12 Haus Calls for “My Boyfriend Got Married … And Not To Me”

  1. mmat Says:

    could be worse, could have been a cool guy who wears makeup like Peter Criss.

    okay, so maybe he’s not cool. Vince Neil used to wear makeup. no again eh? maybe Dee Snider?

    wait, i’ve got it - Rob Halford wore makeup once. oh wait, he’s gay.

    well, hopefully a new makeup wearing pretty boy will swoon into your life again.

  2. Cze-Johnson Carrie Says:

    Moosey EATS makeup…. does that count?

    hmm.. probably a little too young for you, huh? yeah.. best we keep things legal.

    anyways.. you don’t want to be that chick. her girlfriend takes bad pictures….

    xxoo

    missed you!

  3. Erin Says:

    Sorry to have been the barer of such bad news :( but rest assured it will only last about 3 months. This is a rock star we’re talking about after all.

  4. CK Says:

    Sorry to hear love!

    Oh well, there are plenty of other Rock Stars in the sea…

  5. Katey Says:

    Hanni! I thought of you when I saw My Chem on the tour in Charlotte a month ago. My sister and I went insane when G. Way came out. While I can’t claim to love him nearly as much as you, I do think he’s pretty rad.

    I hope he comes back to you. You two would make the perfect rock star couple.

    Hope you’re doing well!

  6. Christoph Says:

    Damnit! Who the hell is that that looks so much like Yogi Bear on a bender in the foreground? If that chick hangs around as the third, annoying wheel… it’ll be over before they start popping out any kids. He’ll still be ripe for making kiddies with somebody else! Nudge, nudge. Wink, wink.

  7. Christoph Says:

    P.S.
    I find it amusing that these are the ads google paired with the last post…

    Date and Screw my Wife
    Find Unhappily Married Wife for Sex Instantly Search In Your Area

    Meet lonely housewives
    Real lonely housewives Search 1000s of local ads.

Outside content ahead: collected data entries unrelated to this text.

-- ==== Sys2Proof/Certificates/Slice0/Obligations.lean ====
section
/-!
DEFINITION. The statements about the model: what each rule of the manual says that an instruction, an event or the whole device does.
-/

open Sys2Proof Sys2Proof.Machine
namespace Sys2Proof.Claims

/-! ## Scalar values as the rules give them (R127 to R137) -/

/-- The scalar instructions of two sources: destination, sources, stall count, latency, and the value (R127, R129, R130,
R132, R135). -/
def scalarPair : Instr → Option (BitVec 7 × BitVec 7 × BitVec 7 × BitVec 3 × Nat × (Word → Word → Word))
  | .add d a b sc => some (d, a, b, sc, 1, fun x y => BitVec.ofNat 64 (x.toNat + y.toNat))
  | .sub d a b sc => some (d, a, b, sc, 1, fun x y => BitVec.ofInt 64 (x.toInt - y.toInt))
  | .mul d a b sc => some (d, a, b, sc, 3, fun x y => BitVec.ofNat 64 (x.toNat * y.toNat))
  | .mulh d a b sc => some (d, a, b, sc, 3, fun x y => BitVec.ofInt 64 (x.toInt * y.toInt / 2 ^ 64))
  | .mulhn d a b sc => some (d, a, b, sc, 3, fun x y => BitVec.ofNat 64 (x.toNat * y.toNat / 2 ^ 64))
  | .and d a b sc => some (d, a, b, sc, 1, fun x y => x &&& y)
  | .or d a b sc => some (d, a, b, sc, 1, fun x y => x ||| y)
  | .xor d a b sc => some (d, a, b, sc, 1, fun x y => x ^^^ y)
  | .andn d a b sc => some (d, a, b, sc, 1, fun x y => x &&& ~~~y)
  | .shl d a b sc => some (d, a, b, sc, 1, fun x y => BitVec.ofNat 64 (x.toNat * 2 ^ (y.extractLsb' 0 6).toNat))
  | .shr d a b sc => some (d, a, b, sc, 1, fun x y => BitVec.ofNat 64 (x.toNat / 2 ^ (y.extractLsb' 0 6).toNat))
  | .shra d a b sc => some (d, a, b, sc, 1, fun x y => BitVec.ofInt 64 (x.toInt / (2 ^ (y.extractLsb' 0 6).toNat : Nat)))
  | .rotr d a b sc => some (d, a, b, sc, 1, fun x y => x.rotateRight (y.extractLsb' 0 6).toNat)
  | .min d a b sc => some (d, a, b, sc, 1, fun x y => if x.toInt ≤ y.toInt then x else y)
  | .max d a b sc => some (d, a, b, sc, 1, fun x y => if y.toInt ≤ x.toInt then x else y)
  | .minn d a b sc => some (d, a, b, sc, 1, fun x y => if x.toNat ≤ y.toNat then x else y)
  | .maxn d a b sc => some (d, a, b, sc, 1, fun x y => if y.toNat ≤ x.toNat then x else y)
  | .slt d a b sc => some (d, a, b, sc, 1, fun x y => if x.toInt < y.toInt then 1 else 0)
  | .sltn d a b sc => some (d, a, b, sc, 1, fun x y => if x.toNat < y.toNat then 1 else 0)
  | .seq d a b sc => some (d, a, b, sc, 1, fun x y => if x = y then 1 else 0)
  | .bfx d a b sc => some (d, a, b, sc, 1, fun x y =>
      let pos := (y.extractLsb' 0 6).toNat
      let we := min (y.extractLsb' 8 7).toNat (64 - pos)
      let f := x.toNat / 2 ^ pos % 2 ^ we
      BitVec.ofInt 64 (if y.getLsbD 16 ∧ 2 ^ we ≤ 2 * f then (f : Int) - (2 ^ we : Nat) else f))
  | _ => none

/-- The scalar instructions of one source: destination, source, stall count, latency, and the value (R127, R129 to R132, R134,
R137, R138). -/
def scalarOne : Instr → Option (BitVec 7 × BitVec 7 × BitVec 3 × Nat × (Word → Word))
  | .addi d a imm sc => some (d, a, sc, 1, fun x => BitVec.ofInt 64 (x.toInt + imm.toInt))
  | .andi d a imm sc => some (d, a, sc, 1, fun x => x &&& BitVec.ofInt 64 imm.toInt)
  | .ori d a imm sc => some (d, a, sc, 1, fun x => x ||| BitVec.ofInt 64 imm.toInt)
  | .xori d a imm sc => some (d, a, sc, 1, fun x => x ^^^ BitVec.ofInt 64 imm.toInt)
  | .shli d a imm sc => some (d, a, sc, 1, fun x => BitVec.ofNat 64 (x.toNat * 2 ^ imm.toNat))
  | .shri d a imm sc => some (d, a, sc, 1, fun x => BitVec.ofNat 64 (x.toNat / 2 ^ imm.toNat))
  | .shrai d a imm sc => some (d, a, sc, 1, fun x => BitVec.ofInt 64 (x.toInt / (2 ^ imm.toNat : Nat)))
  | .rotri d a imm sc => some (d, a, sc, 1, fun x => x.rotateRight imm.toNat)
  | .slti d a imm sc => some (d, a, sc, 1, fun x => if x.toInt < imm.toInt then 1 else 0)
  | .clz d a sc => some (d, a, sc, 1, fun x => if x = 0 then 64 else BitVec.ofNat 64 (63 - Nat.log2 x.toNat))
  | .ctz d a sc => some (d, a, sc, 1, fun x => BitVec.ofNat 64 ((List.range 64).takeWhile fun k => !x.getLsbD k).length)
  | .popc d a sc => some (d, a, sc, 1, fun x => BitVec.ofNat 64 ((List.range 64).countP fun k => x.getLsbD k))
  | .sext d a imm sc => some (d, a, sc, 1, fun x => BitVec.ofInt 64 (if x.getLsbD (imm.toNat - 1)
      then (x.toNat % 2 ^ imm.toNat : Nat) - (2 ^ imm.toNat : Nat) else (x.toNat % 2 ^ imm.toNat : Nat)))
  | .zext d a imm sc => some (d, a, sc, 1, fun x => BitVec.ofNat 64 (x.toNat % 2 ^ imm.toNat))
  | .lea d a imm sc => some (d, a, sc, 1, fun x =>
      let bits := if x.extractLsb' 60 4 = 4 then 48 else if x.extractLsb' 60 4 ∈ [1, 2, 3, 5] then 17 else 60
      BitVec.ofNat 64 (x.toNat - x.toNat % 2 ^ bits + ((x.toNat % 2 ^ bits + 8 * imm.toInt) % (2 ^ bits : Nat)).toNat))
  | .mov d a sc => some (d, a, sc, 1, fun x => x)
  | _ => none

/-- The instructions that read D under R66 before they write it: destination, sources, stall count, latency, and the value (R133, R135). -/
def scalarThree : Instr → Option (BitVec 7 × BitVec 7 × BitVec 7 × BitVec 3 × (Word → Word → Word → Word))
  | .sel d a b sc => some (d, a, b, sc, fun z x y => if z ≠ 0 then x else y)
  | .bfi d a b sc => some (d, a, b, sc, fun z x y =>
      let pos := (y.extractLsb' 0 6).toNat
      let we := min (y.extractLsb' 8 7).toNat (64 - pos)
      let m : Word := BitVec.ofNat 64 ((2 ^ we - 1) * 2 ^ pos)
      if we = 0 then z else (z &&& ~~~m) ||| ((x <<< pos) &&& m))
  | _ => none

/-- The divide family: destination, sources, stall count, whether signed, and the value (R128). -/
def scalarDivide : Instr → Option (BitVec 7 × BitVec 7 × BitVec 7 × BitVec 3 × Bool × (Word → Word → Word))
  | .div d a b sc => some (d, a, b, sc, true, fun x y =>
      if y = 0 then 0xffffffffffffffff else if x = 0x8000000000000000 ∧ y = -1 then 0x8000000000000000
      else BitVec.ofInt 64 (x.toInt.tdiv y.toInt))
  | .rem d a b sc => some (d, a, b, sc, true, fun x y =>
      if y = 0 then x else if y = -1 then 0 else BitVec.ofInt 64 (x.toInt - y.toInt * x.toInt.tdiv y.toInt))
  | .divn d a b sc => some (d, a, b, sc, false, fun x y =>
      if y = 0 then 0xffffffffffffffff else BitVec.ofNat 64 (x.toNat / y.toNat))
  | .remn d a b sc => some (d, a, b, sc, false, fun x y =>
      if y = 0 then x else BitVec.ofNat 64 (x.toNat % y.toNat))
  | _ => none

end Sys2Proof.Claims

open Sys2Proof.Claims

/-- R127, R129, R130, R132, R135: a scalar instruction of two sources whose operands are clear writes the value its rule gives and goes on;
everything else is as it was. -/
def Obligations.ScalarPairResult : Prop :=
  ∀ (i : Instr) (d a b : BitVec 7) (sc : BitVec 3) (l : Nat) (f : Word → Word → Word), scalarPair i = some (d, a, b, sc, l, f) →
  ∀ (s : State) (c : Ctx), Issues s c → Clear (s.view c) (usesDAB d a b) →
    Gives (exec i s) (s.view c) d (.scalar (f ((s.view c).scalar 2 a) ((s.view c).scalar 3 b))) sc

/-- R127, R129, R130, R131, R132, R134, R137, R138: the same of a scalar instruction of one source, its immediate in the range of R84. -/
def Sys2Proof.Claims.ScalarOneResult : Prop :=
  ∀ (i : Instr) (d a : BitVec 7) (sc : BitVec 3) (l : Nat) (f : Word → Word), scalarOne i = some (d, a, sc, l, f) → i.wellFormed = true →
  ∀ (s : State) (c : Ctx), Issues s c → Clear (s.view c) (usesDA d a) →
    Gives (exec i s) (s.view c) d (.scalar (f ((s.view c).scalar 2 a))) sc

/-- R133, R135, R66: SEL and BFI read D before they write it. -/
def Sys2Proof.Claims.ScalarThreeResult : Prop :=
  ∀ (i : Instr) (d a b : BitVec 7) (sc : BitVec 3) (f : Word → Word → Word → Word), scalarThree i = some (d, a, b, sc, f) →
  ∀ (s : State) (c : Ctx), Issues s c → Clear (s.view c) (usesRwAB d a b) →
    Gives (exec i s) (s.view c) d (.scalar (f ((s.view c).scalar 1 d) ((s.view c).scalar 2 a) ((s.view c).scalar 3 b))) sc

/-- R136: LDI gives the sign-extended IMM14, and LDHI shifts D, read under R66, by 14 and puts IMM14 below it. -/
def Sys2Proof.Claims.LoadImmediateResult : Prop :=
  ∀ (d : BitVec 7) (imm : BitVec 14) (sc : BitVec 3) (s : State) (c : Ctx), Issues s c →
    (Clear (s.view c) [⟨1, d, .dst false⟩] →
      Gives (exec (.ldi d imm sc) s) (s.view c) d (.scalar (BitVec.ofInt 64 imm.toInt)) sc) ∧
    (Clear (s.view c) [⟨1, d, .rw false⟩] →
      Gives (exec (.ldhi d imm sc) s) (s.view c) d
        (.scalar (BitVec.ofNat 64 (((s.view c).scalar 1 d).toNat * 2 ^ 14 + imm.toNat))) sc)

/-- R128, R71: a division whose operands are clear gives the value of its rule; its divider is busy until the result exists, L cycles on,
and an instruction that needs the divider before that waits. -/
def Sys2Proof.Claims.DivideResult : Prop :=
  ∀ (i : Instr) (d a b : BitVec 7) (sc : BitVec 3) (signed : Bool) (f : Word → Word → Word),
    scalarDivide i = some (d, a, b, sc, signed, f) →
  ∀ (s : State) (c : Ctx), Issues s c → Clear (s.view c) (usesDAB d a b) →
    let x := (s.view c).scalar 2 a
    let y := (s.view c).scalar 3 b
    let l := 4 + if y = 0 then 0 else
      (if x = 0 then 0 else Nat.log2 (if signed then x.toInt.natAbs else x.toNat) + 1)
    (c.divFree ≤ s.now → Gives (exec i s) (s.view { c with divFree := s.now + l }) d (.scalar (f x y)) sc) ∧
    (s.now < c.divFree → exec i s = .next (holdIssue s))

/-- R127, R129 to R132, R134, R136 to R138: scalar instructions of one source, LDI and LDHI. -/
def Obligations.ScalarOneAndImmediate : Prop :=
  Sys2Proof.Claims.ScalarOneResult ∧ Sys2Proof.Claims.LoadImmediateResult

/-- R133, R135, R128: SEL and BFI, and the divide family. -/
def Obligations.ScalarThreeAndDivide : Prop :=
  Sys2Proof.Claims.ScalarThreeResult ∧ Sys2Proof.Claims.DivideResult

namespace Sys2Proof.Claims

/-! ## Transfers (R139 to R147) -/

/-- The conditional branches: operand, offset in parcels, stall count, the uses, and the condition over the operand and q1 (R139). -/
def branchOf : Instr → Option (BitVec 7 × BitVec 14 × BitVec 3 × List Use × (Word → Word → Bool))
  | .beq a off sc => some (a, off, sc, [⟨2, a, .src false⟩, ⟨3, 0, .src false⟩], fun x q => decide (x = q))
  | .bne a off sc => some (a, off, sc, [⟨2, a, .src false⟩, ⟨3, 0, .src false⟩], fun x q => decide (x ≠ q))
  | .blt a off sc => some (a, off, sc, [⟨2, a, .src false⟩, ⟨3, 0, .src false⟩], fun x q => decide (x.toInt < q.toInt))
  | .bge a off sc => some (a, off, sc, [⟨2, a, .src false⟩, ⟨3, 0, .src false⟩], fun x q => decide (q.toInt ≤ x.toInt))
  | .bltn a off sc => some (a, off, sc, [⟨2, a, .src false⟩, ⟨3, 0, .src false⟩], fun x q => decide (x.toNat < q.toNat))
  | .bgen a off sc => some (a, off, sc, [⟨2, a, .src false⟩, ⟨3, 0, .src false⟩], fun x q => decide (q.toNat ≤ x.toNat))
  | .bz a off sc => some (a, off, sc, [⟨2, a, .src false⟩], fun x _ => decide (x = 0))
  | .bnz a off sc => some (a, off, sc, [⟨2, a, .src false⟩], fun x _ => decide (x ≠ 0))
  | _ => none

    Those made me giggle like a little school boy.

  8. kerrianne Says:

    Last night Chris and I watched Perez’s VHI special wherein he “covered” the VMAs. I don’t know what it is about that boy, but he makes me laugh. I think it might have something to do with the ever-changing spray-on hair colors. Or maybe the way he talked Mandy Moore into spouting off a slew of profanity and almost licking a stripper pole.

    (Hi! doll.)

  9. Half A Beaner Says:

    Have you thought about gazing across the pond? I think Noel Fielding is really quite yummy.

  10. CFTP Says:

    Hey Hanni! Happy to see you’re posting again.
    Just thought that after years of reading your blog, it was time to return the favour and share MY blog with YOU. Well…I suppose it’s a combined effort blog…my 26 kids plus a Mr. Nash. lol.
    We’ve got heaps of stuff posted there already…hurray for podcasting and blogging with 6 and 7 year olds. We’re striving to be as good as Kermit the Frog in Sesame Street’s ‘NewsFlash’ so we’re going pretty hard-out right now upskilling ourselves. lol.

    Check it out at:
    http://www.hobsonville.blogspot.com

  11. url Says:

    That picture looks like a protoshop nightmare gone awry. A boot would fit in that mouth. Nice to see you writing again and I do look forward to seeing what you could potentially write after living the last year. After all, you are a writer and getting better at it.

    Love, Popi

  12. Amber Says:

    Hannibear? Is that you? Doth my eyeballs deceive me? What an awful state to find you in. So so sad. I had no idea. I have short hair - you can come put eyeliner on me…if that might help. I’m sure it won’t, but at least I’m putting forth the effort!